§ Instructions for the task
Among the entries below, extract exactly the lines that run from the one with "unfold Part.receives Part.stored" through the one with "(ho : snapOffsetOf", both ends included.

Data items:

----

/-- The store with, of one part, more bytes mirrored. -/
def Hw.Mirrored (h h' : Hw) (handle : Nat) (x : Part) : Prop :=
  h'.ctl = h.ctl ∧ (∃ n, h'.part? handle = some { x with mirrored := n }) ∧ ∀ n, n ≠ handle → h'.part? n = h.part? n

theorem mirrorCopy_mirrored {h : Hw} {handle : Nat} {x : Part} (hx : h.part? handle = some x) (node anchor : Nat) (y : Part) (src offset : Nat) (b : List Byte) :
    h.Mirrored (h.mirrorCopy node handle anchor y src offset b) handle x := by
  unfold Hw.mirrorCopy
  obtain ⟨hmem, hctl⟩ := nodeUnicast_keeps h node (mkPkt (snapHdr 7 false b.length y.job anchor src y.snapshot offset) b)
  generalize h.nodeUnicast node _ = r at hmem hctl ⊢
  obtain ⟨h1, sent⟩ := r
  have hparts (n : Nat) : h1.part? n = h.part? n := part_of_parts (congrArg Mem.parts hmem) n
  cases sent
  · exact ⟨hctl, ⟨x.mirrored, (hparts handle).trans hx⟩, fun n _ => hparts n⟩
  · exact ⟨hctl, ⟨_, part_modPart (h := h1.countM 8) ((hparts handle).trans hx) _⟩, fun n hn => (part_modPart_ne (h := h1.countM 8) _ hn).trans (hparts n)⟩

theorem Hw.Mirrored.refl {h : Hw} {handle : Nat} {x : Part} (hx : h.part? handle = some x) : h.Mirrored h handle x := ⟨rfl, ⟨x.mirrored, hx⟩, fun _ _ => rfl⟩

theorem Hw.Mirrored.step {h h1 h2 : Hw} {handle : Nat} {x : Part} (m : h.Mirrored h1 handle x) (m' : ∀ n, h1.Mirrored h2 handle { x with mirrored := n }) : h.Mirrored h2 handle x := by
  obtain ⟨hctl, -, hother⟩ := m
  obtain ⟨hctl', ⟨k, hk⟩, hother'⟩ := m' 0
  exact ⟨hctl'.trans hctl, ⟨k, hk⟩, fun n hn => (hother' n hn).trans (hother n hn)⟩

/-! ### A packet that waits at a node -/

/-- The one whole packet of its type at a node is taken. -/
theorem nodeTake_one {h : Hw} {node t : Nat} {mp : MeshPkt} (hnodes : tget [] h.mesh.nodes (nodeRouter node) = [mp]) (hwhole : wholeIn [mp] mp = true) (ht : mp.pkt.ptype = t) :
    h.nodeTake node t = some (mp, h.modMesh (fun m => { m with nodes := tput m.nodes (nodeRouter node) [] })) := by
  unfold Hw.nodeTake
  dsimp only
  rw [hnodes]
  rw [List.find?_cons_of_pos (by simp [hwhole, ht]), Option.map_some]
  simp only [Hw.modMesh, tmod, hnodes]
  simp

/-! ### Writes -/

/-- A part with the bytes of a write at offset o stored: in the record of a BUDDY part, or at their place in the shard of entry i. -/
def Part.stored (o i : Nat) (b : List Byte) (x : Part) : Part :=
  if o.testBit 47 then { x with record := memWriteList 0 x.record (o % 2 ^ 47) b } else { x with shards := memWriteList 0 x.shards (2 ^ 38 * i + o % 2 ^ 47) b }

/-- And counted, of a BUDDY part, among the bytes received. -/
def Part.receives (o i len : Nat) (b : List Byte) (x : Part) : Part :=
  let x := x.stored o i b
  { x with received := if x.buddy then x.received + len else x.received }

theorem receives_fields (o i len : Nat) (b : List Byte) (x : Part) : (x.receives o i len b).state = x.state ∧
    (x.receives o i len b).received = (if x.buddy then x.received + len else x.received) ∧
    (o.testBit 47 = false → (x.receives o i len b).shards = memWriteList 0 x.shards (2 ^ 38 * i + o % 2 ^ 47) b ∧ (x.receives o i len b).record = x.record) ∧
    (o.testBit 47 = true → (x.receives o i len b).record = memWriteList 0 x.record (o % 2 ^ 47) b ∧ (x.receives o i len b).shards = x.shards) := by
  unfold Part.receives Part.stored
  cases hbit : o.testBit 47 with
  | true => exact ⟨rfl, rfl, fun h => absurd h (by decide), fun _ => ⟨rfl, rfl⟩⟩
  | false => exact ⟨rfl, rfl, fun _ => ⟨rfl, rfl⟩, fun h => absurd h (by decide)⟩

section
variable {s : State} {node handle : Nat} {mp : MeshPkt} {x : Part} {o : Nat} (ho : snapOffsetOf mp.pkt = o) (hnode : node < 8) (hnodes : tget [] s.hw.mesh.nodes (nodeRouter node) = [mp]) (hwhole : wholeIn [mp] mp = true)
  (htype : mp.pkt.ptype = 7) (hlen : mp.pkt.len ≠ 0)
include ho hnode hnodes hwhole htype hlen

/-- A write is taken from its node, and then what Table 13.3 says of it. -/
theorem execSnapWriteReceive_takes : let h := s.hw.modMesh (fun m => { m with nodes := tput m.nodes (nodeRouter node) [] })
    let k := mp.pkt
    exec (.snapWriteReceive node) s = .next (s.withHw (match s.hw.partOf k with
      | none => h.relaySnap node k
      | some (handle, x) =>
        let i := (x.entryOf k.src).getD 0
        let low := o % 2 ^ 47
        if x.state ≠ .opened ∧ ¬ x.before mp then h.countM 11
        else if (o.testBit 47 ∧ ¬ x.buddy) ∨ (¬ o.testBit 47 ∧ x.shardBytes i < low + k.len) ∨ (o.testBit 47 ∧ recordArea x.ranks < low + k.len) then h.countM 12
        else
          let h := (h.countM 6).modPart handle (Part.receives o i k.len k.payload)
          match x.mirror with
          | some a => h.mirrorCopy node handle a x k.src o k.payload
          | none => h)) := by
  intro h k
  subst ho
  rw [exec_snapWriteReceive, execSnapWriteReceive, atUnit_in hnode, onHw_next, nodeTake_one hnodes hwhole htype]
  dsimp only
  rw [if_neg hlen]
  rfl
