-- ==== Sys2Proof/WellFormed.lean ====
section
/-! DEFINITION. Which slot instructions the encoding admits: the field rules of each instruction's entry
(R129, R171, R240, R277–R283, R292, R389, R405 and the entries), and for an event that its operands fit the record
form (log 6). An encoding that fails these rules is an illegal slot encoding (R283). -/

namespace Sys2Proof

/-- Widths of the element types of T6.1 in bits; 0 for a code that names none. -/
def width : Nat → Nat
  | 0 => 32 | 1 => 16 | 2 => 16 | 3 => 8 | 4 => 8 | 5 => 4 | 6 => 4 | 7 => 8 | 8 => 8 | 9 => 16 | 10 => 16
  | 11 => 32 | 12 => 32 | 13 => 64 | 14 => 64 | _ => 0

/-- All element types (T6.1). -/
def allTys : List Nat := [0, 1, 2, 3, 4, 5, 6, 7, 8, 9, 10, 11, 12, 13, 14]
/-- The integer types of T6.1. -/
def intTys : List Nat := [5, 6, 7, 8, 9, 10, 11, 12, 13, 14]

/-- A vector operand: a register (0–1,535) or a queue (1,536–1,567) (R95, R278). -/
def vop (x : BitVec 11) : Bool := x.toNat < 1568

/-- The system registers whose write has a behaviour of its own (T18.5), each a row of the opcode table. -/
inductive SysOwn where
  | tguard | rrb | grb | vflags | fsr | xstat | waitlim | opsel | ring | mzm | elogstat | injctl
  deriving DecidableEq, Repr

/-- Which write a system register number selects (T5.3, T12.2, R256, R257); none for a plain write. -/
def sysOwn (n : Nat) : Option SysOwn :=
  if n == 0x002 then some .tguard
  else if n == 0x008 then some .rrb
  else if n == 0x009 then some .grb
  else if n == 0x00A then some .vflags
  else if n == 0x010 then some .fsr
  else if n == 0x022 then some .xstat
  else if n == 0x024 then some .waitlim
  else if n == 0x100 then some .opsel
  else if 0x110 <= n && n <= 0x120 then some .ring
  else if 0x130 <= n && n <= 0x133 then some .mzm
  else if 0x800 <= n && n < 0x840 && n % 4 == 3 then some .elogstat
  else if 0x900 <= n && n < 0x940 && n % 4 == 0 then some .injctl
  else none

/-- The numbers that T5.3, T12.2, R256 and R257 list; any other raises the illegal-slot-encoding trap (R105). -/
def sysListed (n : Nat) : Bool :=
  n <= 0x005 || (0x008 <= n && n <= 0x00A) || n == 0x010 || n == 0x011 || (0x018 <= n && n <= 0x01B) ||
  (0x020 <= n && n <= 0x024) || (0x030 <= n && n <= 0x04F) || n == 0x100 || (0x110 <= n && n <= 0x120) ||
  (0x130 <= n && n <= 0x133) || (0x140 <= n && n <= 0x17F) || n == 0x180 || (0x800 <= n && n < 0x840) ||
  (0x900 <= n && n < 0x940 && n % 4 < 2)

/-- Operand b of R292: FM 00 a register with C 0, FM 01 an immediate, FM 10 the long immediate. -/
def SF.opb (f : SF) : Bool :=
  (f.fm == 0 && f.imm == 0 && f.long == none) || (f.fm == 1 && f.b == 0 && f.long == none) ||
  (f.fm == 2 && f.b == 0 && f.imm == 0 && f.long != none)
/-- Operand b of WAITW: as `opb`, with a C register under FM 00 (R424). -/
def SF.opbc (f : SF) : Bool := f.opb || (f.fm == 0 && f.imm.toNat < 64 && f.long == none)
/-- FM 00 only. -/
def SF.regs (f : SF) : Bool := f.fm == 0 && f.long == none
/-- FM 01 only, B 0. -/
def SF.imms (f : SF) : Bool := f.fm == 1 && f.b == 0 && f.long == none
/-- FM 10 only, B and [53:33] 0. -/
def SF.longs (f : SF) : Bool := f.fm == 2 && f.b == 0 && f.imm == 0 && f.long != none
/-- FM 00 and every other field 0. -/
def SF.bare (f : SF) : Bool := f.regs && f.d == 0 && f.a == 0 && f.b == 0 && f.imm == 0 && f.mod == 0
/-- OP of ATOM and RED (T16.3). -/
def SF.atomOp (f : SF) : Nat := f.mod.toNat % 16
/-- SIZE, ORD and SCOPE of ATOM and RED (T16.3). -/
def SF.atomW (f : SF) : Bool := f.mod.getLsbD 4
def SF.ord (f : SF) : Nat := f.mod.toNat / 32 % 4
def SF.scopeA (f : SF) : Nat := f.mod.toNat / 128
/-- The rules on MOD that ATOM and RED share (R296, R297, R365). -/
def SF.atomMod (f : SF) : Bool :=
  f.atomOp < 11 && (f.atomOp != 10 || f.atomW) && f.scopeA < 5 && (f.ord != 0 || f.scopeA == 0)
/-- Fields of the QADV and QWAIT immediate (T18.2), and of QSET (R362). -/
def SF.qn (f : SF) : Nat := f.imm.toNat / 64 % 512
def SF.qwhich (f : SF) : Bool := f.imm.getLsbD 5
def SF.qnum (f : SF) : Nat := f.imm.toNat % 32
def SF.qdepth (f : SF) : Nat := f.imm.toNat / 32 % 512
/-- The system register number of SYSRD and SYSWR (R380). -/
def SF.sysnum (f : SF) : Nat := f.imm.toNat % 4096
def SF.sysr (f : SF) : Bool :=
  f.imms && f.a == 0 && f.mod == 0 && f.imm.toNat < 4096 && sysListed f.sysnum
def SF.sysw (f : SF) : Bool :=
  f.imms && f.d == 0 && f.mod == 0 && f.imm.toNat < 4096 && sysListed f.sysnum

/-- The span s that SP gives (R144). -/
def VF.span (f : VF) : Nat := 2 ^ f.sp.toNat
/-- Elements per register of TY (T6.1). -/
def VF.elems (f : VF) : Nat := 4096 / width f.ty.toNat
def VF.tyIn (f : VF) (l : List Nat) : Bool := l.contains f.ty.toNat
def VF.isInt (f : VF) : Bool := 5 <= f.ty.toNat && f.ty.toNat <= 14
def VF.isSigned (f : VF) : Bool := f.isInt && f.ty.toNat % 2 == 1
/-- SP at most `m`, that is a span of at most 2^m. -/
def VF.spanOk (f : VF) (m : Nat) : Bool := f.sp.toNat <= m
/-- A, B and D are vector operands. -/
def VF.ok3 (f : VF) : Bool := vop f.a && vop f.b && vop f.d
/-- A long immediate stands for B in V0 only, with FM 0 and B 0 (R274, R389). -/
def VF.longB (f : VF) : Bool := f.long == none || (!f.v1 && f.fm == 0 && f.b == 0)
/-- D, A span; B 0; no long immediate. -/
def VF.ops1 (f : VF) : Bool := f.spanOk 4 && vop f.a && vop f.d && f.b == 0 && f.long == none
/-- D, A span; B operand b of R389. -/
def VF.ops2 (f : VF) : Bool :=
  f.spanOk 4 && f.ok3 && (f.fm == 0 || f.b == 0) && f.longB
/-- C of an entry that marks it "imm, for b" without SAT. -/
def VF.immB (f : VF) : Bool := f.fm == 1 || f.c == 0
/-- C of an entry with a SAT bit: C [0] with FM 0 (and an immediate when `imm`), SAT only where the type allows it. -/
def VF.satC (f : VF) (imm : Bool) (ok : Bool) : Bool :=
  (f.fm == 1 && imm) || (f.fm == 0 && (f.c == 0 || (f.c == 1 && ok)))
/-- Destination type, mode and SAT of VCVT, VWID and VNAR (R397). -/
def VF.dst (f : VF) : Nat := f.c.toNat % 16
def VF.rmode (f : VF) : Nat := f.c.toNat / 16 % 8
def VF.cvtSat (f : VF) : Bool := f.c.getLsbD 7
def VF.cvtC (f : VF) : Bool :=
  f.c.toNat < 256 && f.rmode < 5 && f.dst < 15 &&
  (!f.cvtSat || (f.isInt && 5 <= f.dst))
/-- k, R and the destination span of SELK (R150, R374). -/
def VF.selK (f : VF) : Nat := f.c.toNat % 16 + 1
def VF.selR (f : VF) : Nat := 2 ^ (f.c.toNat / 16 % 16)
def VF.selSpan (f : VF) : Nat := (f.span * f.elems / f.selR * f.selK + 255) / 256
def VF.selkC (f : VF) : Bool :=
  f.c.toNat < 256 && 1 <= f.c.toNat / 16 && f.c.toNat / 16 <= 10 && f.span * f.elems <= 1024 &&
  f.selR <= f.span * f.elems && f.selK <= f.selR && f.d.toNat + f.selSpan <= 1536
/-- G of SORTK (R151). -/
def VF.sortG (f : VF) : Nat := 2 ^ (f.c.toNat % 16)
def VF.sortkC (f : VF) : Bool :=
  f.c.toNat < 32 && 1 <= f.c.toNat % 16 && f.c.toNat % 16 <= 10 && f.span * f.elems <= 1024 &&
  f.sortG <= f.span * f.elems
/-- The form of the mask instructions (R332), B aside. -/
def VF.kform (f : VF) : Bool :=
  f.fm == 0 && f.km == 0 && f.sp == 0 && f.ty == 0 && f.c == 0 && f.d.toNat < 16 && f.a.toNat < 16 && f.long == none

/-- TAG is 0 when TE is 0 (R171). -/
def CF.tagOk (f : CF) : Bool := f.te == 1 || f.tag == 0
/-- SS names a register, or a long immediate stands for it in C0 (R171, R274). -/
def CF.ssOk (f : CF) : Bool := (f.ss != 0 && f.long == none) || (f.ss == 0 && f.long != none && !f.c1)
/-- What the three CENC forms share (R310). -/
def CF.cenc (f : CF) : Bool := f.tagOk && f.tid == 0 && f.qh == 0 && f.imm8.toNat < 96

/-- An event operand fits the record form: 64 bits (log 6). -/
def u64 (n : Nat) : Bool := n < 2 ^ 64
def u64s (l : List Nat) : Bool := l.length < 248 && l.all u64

----

§ Solved problem
  unfold Part.receives Part.stored
  cases hbit : o.testBit 47 with
  | true => exact ⟨rfl, rfl, fun h => absurd h (by decide), fun _ => ⟨rfl, rfl⟩⟩
  | false => exact ⟨rfl, rfl, fun _ => ⟨rfl, rfl⟩, fun h => absurd h (by decide)⟩

section
variable {s : State} {node handle : Nat} {mp : MeshPkt} {x : Part} {o : Nat} (ho : snapOffsetOf mp.pkt = o) (hnode : node < 8) (hnodes : tget [] s.hw.mesh.nodes (nodeRouter node) = [mp]) (hwhole : wholeIn [mp] mp = true)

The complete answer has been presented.